Ранние рассказы
Шрифт:
Э, да все не об этом речь — я ведь хотел рассказать вам о приготовлениях к именинам Елпидифора Перфильевича. Извольте, теперь у меня не будет отступлений. В доме у Елпидифора Перфильевича было все убрано, окошки протерты, пыль сметена, стулья расставлены вдоль по стенам, в углу залы поставлен орган, под звуки которого вечером запляшет весь Черноград; синие и желтые обои с изображением аркадских пастушков, Павла и Виргинии и прочего тому подобного, были подклеены и уже не висели как расстегнутый ворот у волостного писаря. Славные картинки были на этих обоях, чудесные! Вы, я думаю, видали их на станциях. В прихожей у печки, как великан, стояла штука, на которой будут ужинать; в буфете все было вымыто, вычищено, поставлено в порядок, в кабинете на столе положен картуз рублевого табака и картуз табака-самодельщины; в другой комнате был готов чайный прибор, на блюдечках разложены пастилы, варенья, пряники вяземские и городецкие, грецкие орехи, изюм и финики. В кухне с раннего утра все было в движении; там две стряпухи и одна Матрена Елистратовна
В углу людской избы Петр, устарелый человек Елпидифора Перфильевича, натирал шандалы каким-то порошком, который странствующие иудеи выдают чуть-чуть не за философский камень. Всякий, кто даже и не слыхал о химии, тот час же догадался бы, что это ни больше ни меньше, как превращенная в порошок аспидная доска, но зато такого догадчика в Чернограде сочли бы просто волтерианцем и невеждою. Как не верить чудесной силе порошка заморского — ведь по два с полтиной за фунт его платили. Шутка? На дворе против окошек ставили транспарант, на котором было нарисовано вензелевое имя Елпидифора Перфильевича; внизу намалеваны слова: «Ноября 2-го 1829 года», а кругом всякая всячина, презатейливые диковинки: и барашки с курочками, и поросятки, и уточки, и детки Елпидифора Перфильевича, и грядка с табаком, и всякие и всякие тому подобные хозяйственные заведения.
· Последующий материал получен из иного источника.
-- ==== Sys2Proof/Machine/Operands.lean ====
section
/-! DEFINITION. Operands: register specifiers and special operands (R284 to R287), operand types (R307), and the issue
steps every instruction passes before its own effect (R283, R288, R298). -/

namespace Sys2Proof.Machine

/-! ## Specifiers (R284, R287) -/

/-- Which specifiers a field accepts. -/
inductive OpClass where
  | vec                          -- a vector register
  | reg                          -- a scalar or caller register
  | sca                          -- a scalar or caller register, or a special
  | any                          -- any of these
  deriving DecidableEq, Repr, Inhabited

/-- How a field uses its registers (R117, R288). -/
inductive Role where
  | src (fe : Bool)              -- read, with its FE bit
  | imp                          -- read with the effect of FE 0: D as a source, MASK, implicit registers
  | dst                          -- written
  | both                         -- read through D and written
  deriving DecidableEq, Repr, Inhabited

/-- One field's registers: a specifier, how many vector registers it spans, what it accepts and how it is used. -/
structure Use where
  spec : BitVec 9
  n : Nat
  cls : OpClass
  role : Role
  deriving DecidableEq, Repr, Inhabited

def Role.writes : Role → Bool
  | .dst | .both => true
  | _ => false

/-- Step 1 of R283 for one field: its range in the stream, its alignment, and no write to a special (R284 to R287). -/
def Use.legal (caller : Bool) (u : Use) : Bool :=
  let v := u.spec.toNat
  if v < 0x100 then
    !caller && (u.cls = .vec || u.cls = .any) && (u.n ≠ 2 || v % 2 = 0) && (u.n ≠ 4 || v % 4 = 0) && decide (v + u.n ≤ 256)
  else if v < 0x140 then u.cls ≠ .vec
  else if v < 0x180 then !caller && u.cls ≠ .vec
  else if v < 0x18E || 0x1C0 ≤ v then (u.cls = .sca || u.cls = .any) && !u.role.writes
  else false

/-- Step 2 of R283 for one field: every register it names lies within the allocation (R118). -/
def Use.allocated (caller : Bool) (b : Budget) (u : Use) : Bool :=
  let v := u.spec.toNat
  if v < 0x100 then decide (v + u.n ≤ b.vregs)
  else if v < 0x180 then decide (v - 0x100 < if caller then b.cregs else b.sregs)
  else true

/-! ## What an entry requires of a word -/

/-- The requirements of an entry (R282, R283, R298): its fields' own conditions, the streams it may issue in, handler
mode, its registers, its MASK and its scope. -/
structure Enc where
  ok : Bool
  grp : Bool := true
  cal : Bool := true
  hdl : Bool := false
  uses : List Use
  mask : BitVec 7
  scope : Option Nat := none
  len : Nat := 1
  minW : Nat := 1                -- the narrowest group the entry accepts (R358, R361)
  whole : Bool := false          -- in handler mode it acts whatever its mask (R323)
  deriving DecidableEq, Repr, Inhabited

/-- Outcome of the issue steps of R283 before the checks of the entry. -/
inductive Gate where
  | illegal                      -- cause 0x01
  | budget                       -- cause 0x03
  | skip                         -- EM is zero (R112)
  | wait                         -- an empty register (R117, R118)
  | empty                        -- cause 0x04
  | scope                        -- cause 0x0F
  | bad                          -- a source register holds uncorrectable data (R30)
  | go
  deriving DecidableEq, Repr, Inhabited

/-- Step 1 of R283. -/
def encLegal (c : Ctx) (e : Enc) : Bool :=
  e.ok && (if c.caller then e.cal && e.mask = 0 else e.grp) && (!e.hdl || c.inHandler) && decide (e.minW ≤ c.w) && e.uses.all (·.legal c.caller)

/-- The unit as an instruction that is issued again finds it: its own destinations are empty since its issue, and a source among them
is as readable as it was then (R122, R372). -/
def gateUnit (c : Ctx) : UnitState :=
  match c.rep.dst with
  | some d => if c.again then c.us.mark d c.rep.regs false else c.us
  | none => c.us

/-- The first field of a list that is empty decides: a wait, or cause 0x04 (R288). A replayed instruction does not wait
for its own destinations, which are empty since its issue (R122). -/
def emptyGate (us : UnitState) (again : Bool) : List Use → Gate
  | [] => .go
  | u :: l =>
    if us.isEmpty u.spec.toNat u.n then
      match u.role with
      | .src true => .empty
      | .src false | .imp => .wait
      | .dst | .both => if again then emptyGate us again l else .wait
    else emptyGate us again l

def Role.reads : Role → Bool
  | .dst => false
  | _ => true

/-- Lanes of EM for which a source register holds uncorrectable data (R30): a scalar register's concern every lane. -/
def badLanes (c : Ctx) (e : Enc) : W64 :=
  let named (b : Nat × Nat) : Bool :=
    (e.mask ≠ 0 && decide (b.1 = 0x100 + e.mask.toNat)) ||
    e.uses.any fun u => u.role.reads && decide (u.spec.toNat ≤ b.1) && decide (b.1 < u.spec.toNat + if u.spec.toNat < 0x100 then u.n else 1)
  (c.us.badRegs.filter named).foldl (fun m b => m ||| if b.1 < 0x100 then c.em &&& (1#64 <<< b.2) else c.em) 0

/-- The steps of R283 up to the checks of the entry. -/
def gate (c : Ctx) (e : Enc) : Gate :=
  if !encLegal c e then .illegal
  else if !(e.uses.all (·.allocated c.caller c.launch.budget) &&
            (e.mask = 0 || decide (e.mask.toNat < c.launch.budget.sregs))) then .budget
  else if e.mask ≠ 0 && !c.again && c.us.sEmpty.getLsbD e.mask.toNat then .wait
  else if c.em = 0 && !(e.whole && c.inHandler) then .skip
  else
    match emptyGate (gateUnit c) c.again e.uses with
    | .go =>
      match e.scope with
      | some id => if !scopeValid c.team.wins id then .scope else if badLanes c e = 0 then .go else .bad
      | none => if badLanes c e = 0 then .go else .bad
    | g => g

/-- The state in which an entry acts: where it reads $cycles, a free number of cycles has passed (R285; log 20). -/
def entryState (c : Ctx) (e : Enc) (s : State) : State :=
  if e.uses.any (fun u => u.spec = 0x18B) then s.passCycles c.core else s

/-- Long-latency producers (R117). -/
def longLatency : Instr → Bool
  | .ld _ | .lds _ | .ldc _ | .lda _ | .ldk _ | .sld _ | .sldk _ | .tex _ | .tfetch _ | .trace _ | .hgath _ | .atom _ | .satom _
  | .qpop _ | .pcnt _ | .cform _ | .nfetchRd _ | .nfetchAdd _ | .nfetchCas _ => true
  | _ => false

/-- The destinations of a long-latency producer, which stay empty until its last lane has written back (R117, R121). -/
def lateDst (r : Replay) (e : Enc) : Option (Nat × Nat) :=
  match r.instr with
  | some i => if longLatency i then (e.uses.find? fun u => u.role.writes).map fun u => (u.spec.toNat, u.n) else none
  | none => none

/-- The instruction has been performed, not parked or trapped: its stream has moved on, or its reissue is over. -/
def hasActed (c : Ctx) (s : State) : Bool :=
  match s.unit? c.u with
  | none => false
  | some u =>
    if c.again then u.override.isNone && u.handler.isSome = c.us.handler.isSome
    else
      let a := c.us.thread c.slot
      let b := u.thread c.slot
      a.pc ≠ b.pc || a.idx ≠ b.idx || a.words ≠ b.words

/-- A source register's data are uncorrectable (R30, R121): cause 0x0A for the lanes concerned, in issue order among the unit's faults,
while the others perform the instruction; a caller trap in the caller stream. -/
def issueBad (c : Ctx) (e : Enc) (s : State) (body : Ctx → State → State) : State :=
  let f := badLanes c e
  if c.caller then raiseHere c 0x0A 0 0 s
  else
    let (id, s) := s.fresh
    let rep : Replay := { c.rep with acc := some (c.rep.acc.getD id) }
    let late : Replay := match lateDst rep e with | some d => { rep with dst := some d.1, regs := d.2 } | none => rep
    let em := c.em &&& ~~~f
    let s := if em = 0 then advance c e.len s else body { c with em := em, rep := { rep with em := em } } (entryState c e s)
    if hasActed c s then addPending s c.u { cause := 0x0A, level := 0, f := f, addr := 0, info := 0, rep := late } else s

/-- What the issue steps of R283 make of an instruction whose entry does `body`. -/
def issueAct (c : Ctx) (e : Enc) (s : State) (body : Ctx → State → State) : State :=
  match gate c e with
  | .illegal => raiseHere c 0x01 0 0 s
  | .budget => raiseHere c 0x03 0 0 s
  | .skip => advance c e.len s
  | .wait => parkAt c .retry s
  | .empty => raiseHere c 0x04 0 0 s
  | .scope => raiseHere c 0x0F 0 0 s
  | .bad => issueBad c e s body
  | .go => body c (entryState c e s)

/-- Issue of an instruction (R283): the issue steps, and then `body`, the checks and the effect of its entry. -/
def issue (i : Instr) (e : Enc) (s : State) (body : Ctx → State → State) : Host.Outcome State Fault Refusal :=
  match mkCtx s i e.mask with
  | none => .fault .noUnit
  | some c => .next (issueAct c e s body)

/-! ## Special operands (R105, R285, R286) -/

/-- The 64-bit value of a special operand for a lane. -/
def special (s : State) (c : Ctx) (spec : BitVec 9) (lane : Nat) : W64 :=
  let v := spec.toNat
  if 0x1C0 ≤ v then BitVec.ofNat 64 (v - 0x1C0)
  else
    match v with
    | 0x181 => 1
    | 0x182 => BitVec.ofNat 64 lane
    | 0x183 => BitVec.ofNat 64 (c.u.grp.getD 0)
    | 0x184 => BitVec.ofNat 64 c.team.index
    | 0x185 => BitVec.ofNat 64 c.core
    | 0x186 => BitVec.ofNat 64 (c.core / 32)
    | 0x187 => BitVec.ofNat 64 (c.team.index / c.launch.setsz)
    | 0x188 => BitVec.ofNat 64 (c.team.index % c.launch.setsz)
    | 0x189 => BitVec.ofNat 64 c.launch.count
    | 0x18A => BitVec.ofNat 64 c.launch.width
    | 0x18B => (s.core c.core).cycles
    | 0x18C => BitVec.ofNat 64 c.team.ctx
    | 0x18D => if c.secure then 1 else 0
    | _ => 0

/-- A scalar or caller register, or a special, read whole; $lane reads 0 (R286, R313). -/
def sval (s : State) (c : Ctx) (spec : BitVec 9) : W64 :=
  let v := spec.toNat
  if 0x100 ≤ v ∧ v < 0x180 then c.us.sreg (v - 0x100) else special s c spec 0

/-- As `sval`, with the literal that may stand for the field (R281). -/
def svalLit (s : State) (c : Ctx) (spec : BitVec 9) (lit : Option W64) : W64 := lit.getD (sval s c spec)

/-! ## Operand types (R307) -/

/-- An operand type: width of an element, elements per register, signedness of an integer, element format of a float. -/
structure OpTy where
  w : Nat
  els : Nat
  sgn : Bool
  fmt : Option Fmt
  deriving DecidableEq, Repr, Inhabited

/-- TYPE codes (R307). -/
def tyOf (code : Nat) : Option OpTy :=
  match code with
  | 0x0 => some ⟨32, 1, true, none⟩
  | 0x1 => some ⟨32, 1, false, none⟩
  | 0x2 => some ⟨64, 1, true, none⟩
  | 0x3 => some ⟨64, 1, false, none⟩
  | 0x4 => some ⟨16, 1, true, none⟩
  | 0x5 => some ⟨16, 1, false, none⟩
  | 0x6 => some ⟨8, 1, true, none⟩
  | 0x7 => some ⟨8, 1, false, none⟩
  | 0x8 => some ⟨32, 1, true, some .f32⟩
  | 0x9 => some ⟨16, 1, true, some .f16⟩
  | 0xA => some ⟨16, 1, true, some .bf16⟩
  | 0xB => some ⟨16, 2, true, some .f16⟩
  | 0xC => some ⟨16, 2, true, some .bf16⟩
  | _ => none

/-- Bits of an operand of the type. -/
def OpTy.bits (t : OpTy) : Nat := t.w * t.els

/-- Registers of a vector operand of the type (R287). -/
def OpTy.regs (t : OpTy) : Nat := if t.w = 64 then 2 else 1

/-- The code that a special gives as a floating-point operand: +0, 1.0 or n, in each element; any other special its low
bits (R286). -/
def specialFloat (s : State) (c : Ctx) (spec : BitVec 9) (lane : Nat) (f : Fmt) (els : Nat) : Nat :=
  let v := spec.toNat
  let k := if v = 0x180 then some 0 else if v = 0x181 then some 1 else if 0x1C0 ≤ v then some (v - 0x1C0) else none
  match k with
  | some n =>
    let e := roundTo f (Num.ofInt n) .rne
    if els = 2 then e + e * 2 ^ 16 else e
  | none => (special s c spec lane).toNat % 2 ^ (f.width * els)

/-- The value of a field for a lane, as a code of the type (R286, R287). -/
def opnd (s : State) (c : Ctx) (spec : BitVec 9) (t : OpTy) (lane : Nat) : Nat :=
  let v := spec.toNat
  if v < 0x100 then
    if t.w = 64 then (c.us.vreg v lane).toNat + (c.us.vreg (v + 1) lane).toNat * 2 ^ 32
    else (c.us.vreg v lane).toNat % 2 ^ t.bits
  else if v < 0x180 then (c.us.sreg (v - 0x100)).toNat % 2 ^ t.bits
  else
    match t.fmt with
    | some f => specialFloat s c spec lane f t.els
    | none => (special s c spec lane).toNat % 2 ^ t.bits

/-- As `opnd`, with the literal that may stand for the field (R281). -/
def opndLit (s : State) (c : Ctx) (spec : BitVec 9) (lit : Option W64) (t : OpTy) (lane : Nat) : Nat :=
  match lit with
  | some v => v.toNat % 2 ^ t.bits
  | none => opnd s c spec t lane

/-- Consecutive words of a vector source, or a special's low bits, for a lane (R287, R370). -/
def dataWords (s : State) (c : Ctx) (spec : BitVec 9) (n lane : Nat) : List W32 :=
  let v := spec.toNat
  if v < 0x100 then (List.range n).map fun k => c.us.vreg (v + k) lane
  else
    let x := if v < 0x180 then c.us.sreg (v - 0x100) else special s c spec lane
    words32 n x.toNat

/-- An integer code of a type as the integer it stands for (R175). -/
def OpTy.int (t : OpTy) (v : Nat) : Int := if t.sgn then signed t.w v else v

/-! ## Writing results -/

/-- A result of one word per lane of EM (R111). -/
def writeV (c : Ctx) (d : BitVec 9) (f : Nat → W32) (s : State) : State :=
  s.modUnit c.u fun u => c.lanes.foldl (fun u l => u.setVreg d.toNat l (f l)) u

/-- A result of several consecutive words per lane of EM (R287). -/
def writeVs (c : Ctx) (d : BitVec 9) (f : Nat → List W32) (s : State) : State :=
  s.modUnit c.u fun u => c.lanes.foldl (fun u l => u.setVwords d.toNat l (f l)) u

/-- A scalar or caller register written at once. -/
def writeS (c : Ctx) (d : BitVec 9) (v : W64) (s : State) : State :=
  s.modUnit c.u fun u => u.setSreg (d.toNat - 0x100) v

/-- A per-lane mask result written whole, or one value per lane: see the entries of R349, R350. -/
def writeMask (c : Ctx) (d : BitVec 9) (f : Nat → Bool) (s : State) : State :=
  if d.toNat < 0x100 then writeV c d (fun l => if f l then 1 else 0) s
  else writeS c d (maskOf (c.lanes.filter f)) s

/-! ## Shorthands for fields -/

def Use.dst (spec : BitVec 9) (n : Nat := 1) (cls : OpClass := .vec) : Use := ⟨spec, n, cls, .dst⟩
def Use.src (spec : BitVec 9) (fe : Bool) (n : Nat := 1) (cls : OpClass := .any) : Use := ⟨spec, n, cls, .src fe⟩
def Use.imp (spec : BitVec 9) (n : Nat := 1) (cls : OpClass := .any) : Use := ⟨spec, n, cls, .imp⟩

/-- B as a source, or the literal in its place with B and FEB zero (R281). -/
def useB (f : RForm) (n : Nat := 1) (cls : OpClass := .any) : List Use :=
  if f.lit.isSome then [] else [Use.src f.b f.feb n cls]

/-- The literal replaces B: B and FEB are then zero (R281). -/
def litOk (f : RForm) : Bool := f.lit.isNone || (f.b = 0 && !f.feb)

/-- The literal replaces IMM: IMM18 is then zero (R281). -/
def litOkI (f : IForm) : Bool := f.lit.isNone || f.imm = 0

/-- Words an instruction takes with its literal (R281). -/
def lenOf (lit : Option W64) : Nat := if lit.isSome then 2 else 1

/-- IMM18 sign-extended, or the literal (R277, R281). -/
def immS (f : IForm) : W64 := f.lit.getD (f.imm.signExtend 64)

/-- IMM18 zero-extended, or the literal (R277, R281). -/
def immZ (f : IForm) : W64 := f.lit.getD (f.imm.setWidth 64)

/-- TYPE, RM and SAT of the R form (R306). -/
def mType (m : BitVec 8) : Nat := bits m 0 4
def mRm (m : BitVec 8) : Nat := bits m 4 2
def mSat (m : BitVec 8) : Bool := m.getLsbD 6

end Sys2Proof.Machine
end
Это работа не сельского маляра, что крышу красит, а рисовального учителя. Рисовальный учитель взял за это с Елпидифора Перфильевича лайковый кисет с изображением взятия Браилова и персидской войны. Славная вещь — с иголочки. Учитель хлопотал около своей работы и заранее был в восхищении. «Вот вечером, — думал он, — все пойдут смотреть на мою работу, и Настенька городническая пойдет, все будут хвалить меня, и Настенька будет хвалить. Еще улыбнется, может быть, а может быть, еще и скажет: «Это вы построили, Федор Дмитриевич?» А я ей скажу: «Я-с, Настасья Михайловна». А она — ох, ненаглядная! Она посмотрит на меня да и пойдет прочь». Исполнились ли его ожидания — узнаете после. Теперь некогда рассказывать об этом, только вот что скажу вам: известно ведь всякому из книг, что художники всегда влюбляются в принцесс, в княгинь, в графинь, в городничих, в исправниц и тому подобное. Вот и черноградский художник врезался по уши, да в кого же? Сумасшедший! В Настеньку городническую — шутка? Нет, эта барышня-то бонтонная, полированная, шляпки из губернского носит, платья от мадамов выписывает; пышная-то какая, — ну, что твой пирог с малиной! А он, пачкун этакий, в нее и влюбился — благо, что городничий-то не знает, он бы его любезного в кутузку упрятал. Нет, городничий не свой брат, шутить не любит, раз как-то и судью на будку хотел посадить за ночное шатанье. Да, на то он городничий, да еще из военных, поручик, никак шляпу с пером носит. Федор Дмитриевич — важная штука! Да городничий-то заседателю послал отказ как шест, когда он к Настеньке присватался, а Федор Дмитриевич — эка выскочка!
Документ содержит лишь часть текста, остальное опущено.